14. COVENANT TO COMPLY WITH GOVERNMENTAL REQUIREMENTS: The Lessee shall observe and comply with all laws, rules and regulations applicable to the Premises and/or operations therein and will exercise reasonable care to keep the Premises safe for the public. The Lessee shall save the Lessor harmless for any liability incurred or any penalty, claim, or damage imposed, made or recovered by reason of the neglect of the Lessee to observe said laws, rules and regulation of the City of Martinsville, State of Virginia, or the U. S. Government.

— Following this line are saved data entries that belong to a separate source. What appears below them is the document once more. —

/-- The value of two fields next to each other. -/
theorem toNat_append_eq_add {m n : Nat} (a : BitVec m) (b : BitVec n) :
    (a ++ b).toNat = a.toNat * 2 ^ n + b.toNat := by
  rw [BitVec.toNat_append, ← Nat.shiftLeft_add_eq_or_of_lt b.isLt, Nat.shiftLeft_eq]

/-- STATUS as the sum of its fields, each at the weight of its lowest bit (rule R34). -/
theorem statusRegister_eq (x : Worker) : statusRegister x =
    BitVec.ofNat 8 (x.state.code.toNat + 8 * x.phase.code.toNat + 16 * x.pend.code.toNat + 64 * x.addrValid.toNat) := by
  have hsum : (statusRegister x).toNat =
      x.state.code.toNat + 8 * x.phase.code.toNat + 16 * x.pend.code.toNat + 64 * x.addrValid.toNat := by
    simp only [statusRegister, toNat_append_eq_add, BitVec.toNat_ofBool, BitVec.toNat_ofNat]
    omega
  rw [← hsum, BitVec.ofNat_toNat, BitVec.setWidth_eq]

theorem readback_status (x : Worker) : readback x 0x00 = some [BitVec.ofNat 8 (x.state.code.toNat
    + 8 * x.phase.code.toNat + 16 * x.pend.code.toNat + 64 * x.addrValid.toNat)] :=
  congrArg (fun b => some [b]) (statusRegister_eq x)

theorem readback_diagMask (x : Worker) : readback x 0x03 = some [BitVec.ofNat 8 x.diagMask.toNat] := by
  rw [BitVec.ofNat_toNat]; rfl

theorem readback_diagExpected (x : Worker) : readback x 0x04 = some (twoBytes x.diagExpected.toNat) := by
  rw [twoBytes_toNat]; rfl

theorem readback_diagFound (x : Worker) : readback x 0x05 = some (twoBytes x.diagFound.toNat) := by
  rw [twoBytes_toNat]; rfl

theorem readback_diagStep (x : Worker) : readback x 0x06 = some [BitVec.ofNat 8 x.diagStep.toNat] := by
  rw [BitVec.ofNat_toNat]; rfl

theorem readback_diagFrame (x : Worker) :
    readback x 0x07 = some (twoBytes x.diagFrame.length ++ x.diagFrame) := by
  rw [twoBytes_length]; rfl

theorem readback_tx (x : Worker) : readback x 0x0A = some (twoBytes x.tx.length ++ x.tx) := by
  rw [twoBytes_length]; rfl

/-! ### The obligation -/

/-- Settles O41: FSM_READ answers by the worker it finds and the readback map's entry for the register. -/
theorem fsmReadReadback : Obligations.FsmReadReadback := by
  unfold Obligations.FsmReadReadback
  refine fun s w reg => ⟨rfl, fun hw => ?badWorker, fun hw hreg => ?illegalRegister, fun x hx => ?registers⟩
  case badWorker => exact exec_fsmRead_badWorker (worker?_eq_none_of_nw_le hw) reg
  case illegalRegister =>
    obtain ⟨x, hx⟩ := exists_worker?_of_lt_nw hw
    exact exec_fsmRead_illegalCommand hx (readback_eq_none_of_gt x hreg)
  case registers =>
    have reads : ∀ {r data}, readback x r = some data → exec (.fsmRead w r) s = .next (s.answer .ok data) :=
      exec_fsmRead_ok hx
    exact ⟨reads (readback_status x), reads rfl, reads rfl, reads (readback_diagMask x),
      reads (readback_diagExpected x), reads (readback_diagFound x), reads (readback_diagStep x),
      reads (readback_diagFrame x), reads rfl, reads rfl, reads (readback_tx x)⟩

end Sys2Proof.Machine
end

section
/-! PROOFS. The codec's commands (40_codec.md): what ENCODE, DECODE and VERIFY answer, and how their commands are read. -/

open Sys2Proof Sys2Proof.Machine Sys2Proof.Claims

namespace Sys2Proof.Machine

/-! ### Reading a command back from its format (rule R87) -/

theorem decode_command {op : Byte} {args : List Byte} {i : Instr} (h : decodeOperands op args = some i) (p : Params) :
    decode p ⟨none, op :: args⟩ = i := by
  simp only [decode, decodeCommand, h, Option.getD_some]

theorem decode_encodeCommand {payload : List Byte} (h : payload.length ≤ 255) (src dst ctrl fn : Byte) (p : Params) :
    decode p ⟨none, OP_ENCODE :: src :: dst :: ctrl :: fn :: length8 payload.length :: payload⟩ =
      .encode src dst ctrl fn payload := by
  refine decode_command ?_ p
  have hn : payload.length = (length8 payload.length).toNat := (length8_toNat h).symm
  rw [decodeOperands, if_pos rfl, decodeEncode, if_pos hn]

/-- A command of the form `op, L (2), data[L]`, for an opcode whose operands are read as data of a given length. -/
theorem decode_lenData {op : Byte} {k : List Byte → Instr}
    (hop : ∀ args, decodeOperands op args = (decodeLenData args).map k) {data : List Byte} (h : data.length ≤ 65535)
    (p : Params) : decode p ⟨none, op :: twoBytes data.length ++ data⟩ = k data := by
  have hargs : decodeOperands op (twoBytes data.length ++ data) = some (k data) := by
    rw [hop, twoBytes_length, decodeLenData_of_length h, Option.map_some]
  exact decode_command hargs p

/-! ### ENCODE -/

theorem exec_encode_ok {payload : List Byte} (h : payload.length ≤ 255) (src dst ctrl fn : Byte) (s : State) :
    exec (.encode src dst ctrl fn payload) s = .next (s.answer .ok
      (twoBytes (11 + payload.length) ++ spelledFrame src dst ctrl fn payload)) := by
  have he := encodeFrame_eq_bytes (src := src) (dst := dst) (ctrl := ctrl) (fn := fn) h
  simp only [exec, execEncode, he, encodeFrame_length he, twoBytes_length, spelledFrame_eq]

theorem exec_encode_payloadTooLong {payload : List Byte} (h : 255 < payload.length) (src dst ctrl fn : Byte)
    (s : State) : exec (.encode src dst ctrl fn payload) s = .next (s.answer .payloadTooLong []) := by
  rcases encodeFrame_cases src dst ctrl fn payload with ⟨-, he⟩ | ⟨hle, -⟩
  · simp only [exec, execEncode, he]
  · omega

/-! ### DECODE -/

/-- The result data of DECODE spells the frame's own fields, with the trailer present and not. -/
theorem data_frameOf {f : WireFrame} (h : f.payload.length ≤ 255) : (frameOf f.bytes).data = frameData f := by
  rw [frameOf_bytes h]
  match ht : f.tail with
  | [] | [_] => simp [Frame.data, frameData, ht, be16Bytes_be16, boolByte, length8]
  | t0 :: t1 :: _ => simp [Frame.data, frameData, ht, be16Bytes_be16, boolByte, length8, byteAt]

theorem exec_decode_of_decodes {s : State} {f : WireFrame} (h : Decodes s.params f) :
    exec (.decode f.bytes) s = .next (s.answer .ok (frameData f)) := by
  simp only [exec, execDecode, decodeFrame_of_decodes h, data_frameOf h.1]

theorem exec_decode_error {s : State} {buf : List Byte} {st : Status}
    (h : decodeFrame s.params.decodeCheckMagic buf = .error st) :
    exec (.decode buf) s = .next (s.answer st []) := by
  simp only [exec, execDecode, h]

/-! ### VERIFY -/

/-- VERIFY's status and data for a frame that decodes: both values, whichever way the comparison goes. -/
theorem exec_verify_of_decodes {s : State} {f : WireFrame} (h : Decodes s.params f) :
    exec (.verify f.bytes) s = .next (s.answer (if sumGood s.params f then .ok else .checksumMismatch)
      (boolByte (sumGood s.params f) :: twoBytes (negSum (covered f)) ++ [f.cksumHi, f.cksumLo])) := by
  have hv : verifyFrame s.params f.bytes = .ok (verdictOf s.params.cksumWideCompare (frameOf f.bytes)) := by
    simp only [verifyFrame, decodeFrame_of_decodes h]
  simp only [exec, execVerify, hv, Verdict.data, verdict_ok h.1, verdict_expected h.1, verdict_found h.1,
    ofNat_negSum, ofNat_twoByteValue, twoBytes_negSum, be16Bytes_be16, List.singleton_append]

theorem exec_verify_error {s : State} {buf : List Byte} {st : Status}
    (h : decodeFrame s.params.decodeCheckMagic buf = .error st) :
    exec (.verify buf) s = .next (s.answer st []) := by
  simp only [exec, execVerify, verifyFrame, h]

/-! ### The obligations -/

/-- Settles O11: the payload's length decides between the frame and PayloadTooLong. -/
theorem encodeBuildsFrame : Obligations.EncodeBuildsFrame := by
  unfold Obligations.EncodeBuildsFrame
  intro s src dst ctrl fn payload
  exact ⟨fun hle => ⟨exec_encode_ok hle src dst ctrl fn s, decode_encodeCommand hle src dst ctrl fn s.params⟩,
    fun hgt => exec_encode_payloadTooLong hgt src dst ctrl fn s⟩

/-- Settles O12: DECODE reads each field of a frame from the frame's own bytes, and never its checksum's value. -/
theorem decodeAnswersFields : Obligations.DecodeAnswersFields := by
  unfold Obligations.DecodeAnswersFields
  exact fun s f hf => exec_decode_of_decodes hf

/-- Settles O13: the statement's reading of the buffer's errors is DECODE's own, and a buffer with none is a frame's
bytes. -/
theorem decodeReportsFirstError : Obligations.DecodeReportsFirstError := by
  unfold Obligations.DecodeReportsFirstError
  refine fun s buf => ⟨fun e he => ?error, fun hnone => ?frame, fun hl => ?command⟩
  case error =>
    obtain ⟨st, hst, rfl⟩ := decodeError_some he
    exact exec_decode_error hst
  case frame =>
    obtain ⟨f, hf, rfl⟩ := decodeError_eq_none_iff.mp hnone
    exact ⟨f, hf, rfl, exec_decode_of_decodes hf⟩
  case command => exact decode_lenData (op := OP_DECODE) (fun _ => rfl) hl s.params

/-- Settles O14: VERIFY's verdict is `sumGood`, and its two values are the same under both statuses. -/
theorem verifyReportsBothValues : Obligations.VerifyReportsBothValues := by
  unfold Obligations.VerifyReportsBothValues
  refine fun s => ⟨fun f hf => ?frame, fun buf e he => ?error, fun buf hl => ?command⟩
  case frame =>
    rw [exec_verify_of_decodes hf]
    cases sumGood s.params f <;> rfl
  case error =>
    obtain ⟨st, hst, rfl⟩ := decodeError_some he
    exact exec_verify_error hst
  case command => exact decode_lenData (op := OP_VERIFY) (fun _ => rfl) hl s.params

end Sys2Proof.Machine
end

section
/-! PROOFS. The registry's commands (41_registry.md): LOOKUP, FUNCTION_NAME, CODE_OF and RESPONSE_OF, each by the answer its operands select. -/

open Sys2Proof Sys2Proof.Machine

namespace Sys2Proof.Machine

/-! ### The operands' domains (rules R76, R77, R88) -/

@[simp] theorem familyOperand_code (F : Family) : familyOperand F.code = some F := by cases F <;> rfl

@[simp] theorem directionOperand_code (d : Direction) : directionOperand d.code = some d := by cases d <;> rfl

theorem Direction.code_inj {d d' : Direction} : d.code = d'.code ↔ d = d' := by
  constructor
  · intro h
    have h' : some d = some d' := by rw [← directionOperand_code, h, directionOperand_code]
    exact Option.some.inj h'
  · exact congrArg Direction.code

theorem familyOperand_eq_none {b : Byte} (h : b ∉ ([0x00, 0x01, 0x02, 0x03, 0xFF] : List Byte)) :
    familyOperand b = none := by
  simp only [List.mem_cons, List.not_mem_nil, or_false, not_or] at h
  simp only [familyOperand, h, if_false]

theorem directionOperand_eq_none {b : Byte} (h : b ∉ ([0x00, 0x01] : List Byte)) : directionOperand b = none := by
  simp only [List.mem_cons, List.not_mem_nil, or_false, not_or] at h
  simp only [directionOperand, h, if_false]

theorem exists_direction_code {b : Byte} (h : b ∈ ([0x00, 0x01] : List Byte)) : ∃ d : Direction, b = d.code := by
  simp only [List.mem_cons, List.not_mem_nil, or_false] at h
  obtain rfl | rfl := h
  · exact ⟨.request, rfl⟩
  · exact ⟨.response, rfl⟩

/-- The operands of Write, Execute and Unknown, which have neither threshold nor tables (rules R77, R81, R82). -/
theorem exists_family_code_without_table {b : Byte} (h : b ∈ ([0x02, 0x03, 0xFF] : List Byte)) (p : Params) :
    ∃ F : Family, b = F.code ∧ threshold p F = none ∧ nameTable p F = [] ∧ pairTable p F = [] := by
  simp only [List.mem_cons, List.not_mem_nil, or_false] at h
  obtain rfl | rfl | rfl := h
  · exact ⟨.write, rfl, rfl, rfl, rfl⟩
  · exact ⟨.execute, rfl, rfl, rfl, rfl⟩
  · exact ⟨.unknown, rfl, rfl, rfl, rfl⟩

/-- The operands of the two families with a table (rules R76, R131). -/
theorem exists_family_code {b : Byte} (h : b ∈ ([0x00, 0x01] : List Byte)) : ∃ F : Family, b = F.code := by
  simp only [List.mem_cons, List.not_mem_nil, or_false] at h
  obtain rfl | rfl := h
  · exact ⟨.register, rfl⟩
  · exact ⟨.read, rfl⟩

theorem directionOf_code (t fn : Byte) : (directionOf t fn).code = if fn < t then 0x00 else 0x01 := by
  unfold directionOf
  split <;> rfl

theorem code_eq_by_threshold_iff {d : Direction} {t fn : Byte} :
    d.code = (if fn < t then 0x00 else 0x01) ↔ directionOf t fn = d := by
  rw [← directionOf_code, Direction.code_inj, eq_comm]

/-! ### The tables of every family are maps both ways (rules R36, R131, R137) -/

section
variable {p : Params} (h : p.Valid) (F : Family)
include h

theorem nameTable_codes_nodup : ((nameTable p F).map Prod.fst).Nodup := by
  cases F with
  | register => exact register_table_codes_nodup h
  | read => exact read_table_codes_nodup h
  | write | execute | unknown => exact List.nodup_nil

theorem nameTable_ids_nodup : ((nameTable p F).map Prod.snd).Nodup := by
  cases F with
  | register => exact register_table_ids_nodup h
  | read => exact read_table_ids_nodup h
  | write | execute | unknown => exact List.nodup_nil

theorem pairTable_ids_nodup : ((pairTable p F).map Prod.fst).Nodup := by
  cases F with
  | register => exact register_pairs_nodup h
  | read => exact read_pairs_nodup h
  | write | execute | unknown => exact List.nodup_nil

end

theorem mem_pairTable_register {p : Params} {id r : Byte} : (id, r) ∈ pairTable p .register ↔
    (p.fnReRegisterReply.isSome ∧ id = 0x01 ∧ r = 0x83) ∨ (id = 0x02 ∧ r = 0x81) ∨ (id = 0x03 ∧ r = 0x82) ∨
      ∃ e ∈ p.regExtra, e.nameId = id ∧ e.response = some r := by
  cases hr : p.fnReRegisterReply <;>
    simp [pairTable, mem_extraPairs, hr, ID_REREGISTER, ID_REREGISTER_REPLY, ID_OFFLINE_QUERY, ID_OFFLINE_QUERY_REPLY,
      ID_SEND_REGISTER_ADDRESS, ID_ADDRESS_CONFIRM]

theorem mem_pairTable_read {p : Params} {id r : Byte} : (id, r) ∈ pairTable p .read ↔
    (id = 0x11 ∧ r = 0x91) ∨ ∃ e ∈ p.readExtra, e.nameId = id ∧ e.response = some r := by
  simp [pairTable, mem_extraPairs, ID_QUERY_NORMAL_INFO, ID_QUERY_NORMAL_INFO_REPLY]

/-! ### LOOKUP -/

/-- Rules R132 and R133: a family with a table. -/
theorem exec_lookup_of_threshold {s : State} {ctrl t : Byte} {F : Family} (hF : familyOf s.params ctrl = F)
    (ht : threshold s.params F = some t) (fn : Byte) : exec (.lookup ctrl fn) s =
      .next (s.answer .ok [F.code, (directionOf t fn).code, nameOf (nameTable s.params F) fn]) := by
  simp only [exec, execLookup, lookupReading, hF, ht, Reading.data, directionByte]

The provisions of this paragraph shall survive the expiration or sooner termination of this lease.

 

15. HAZARDOUS SUBSTANCES:
  15.1. DEFINED: The term “Hazardous Substances” shall include, without limitation, flammable explosives, radioactive materials, asbestos, polychlorinated biphenyl (PCBs), chemicals known to cause cancer or reproductive toxicity, pollutants, contaminants, hazardous wastes, toxic substances or related materials, petroleum products, and substances declared to be hazardous or toxic under any law or regulation now or hereafter enacted or promulgated by any governmental authority.

 

  15.2. LESSEE’S RESTRICTIONS: Lessee shall not cause or permit to occur:
  15.2.1. Any violation of any federal, state, or local law, ordinance, or regulation now or hereafter enacted, related to environmental conditions on, under, or about the Premises or the warehouse buildings or arising from Lessee’s use or occupancy of the Premises, including, but not limited to, soil and ground water conditions; or

 

  15.2.2. The use, generation, release, manufacturer, refining, production, processing, storage, or disposal of any “Hazardous Substances” on, under, or about the Premises or the warehouse buildings, or the transportation to or from the Premises of any “Hazardous Substances” except that Lessee may use Hazardous Substances as part of Lessee’s ongoing business, which Lessee agrees it may use only in compliance with all applicable laws and regulations so long as such use does not cause or result in a nuisance or in a health or safety hazard to property or to any occupants of the warehouse buildings or any other properties. A list of materials used will be provided to Lessor prior to any such use or storage on the Premises.

 

  15.3. ENVIRONMENTAL CLEAN-UP:
  15.3.1. Lessee shall, at Lessee’s own expense, comply with all laws regulating the use, generation, storage, transportation, or disposal of “Hazardous Substances” (“Laws”).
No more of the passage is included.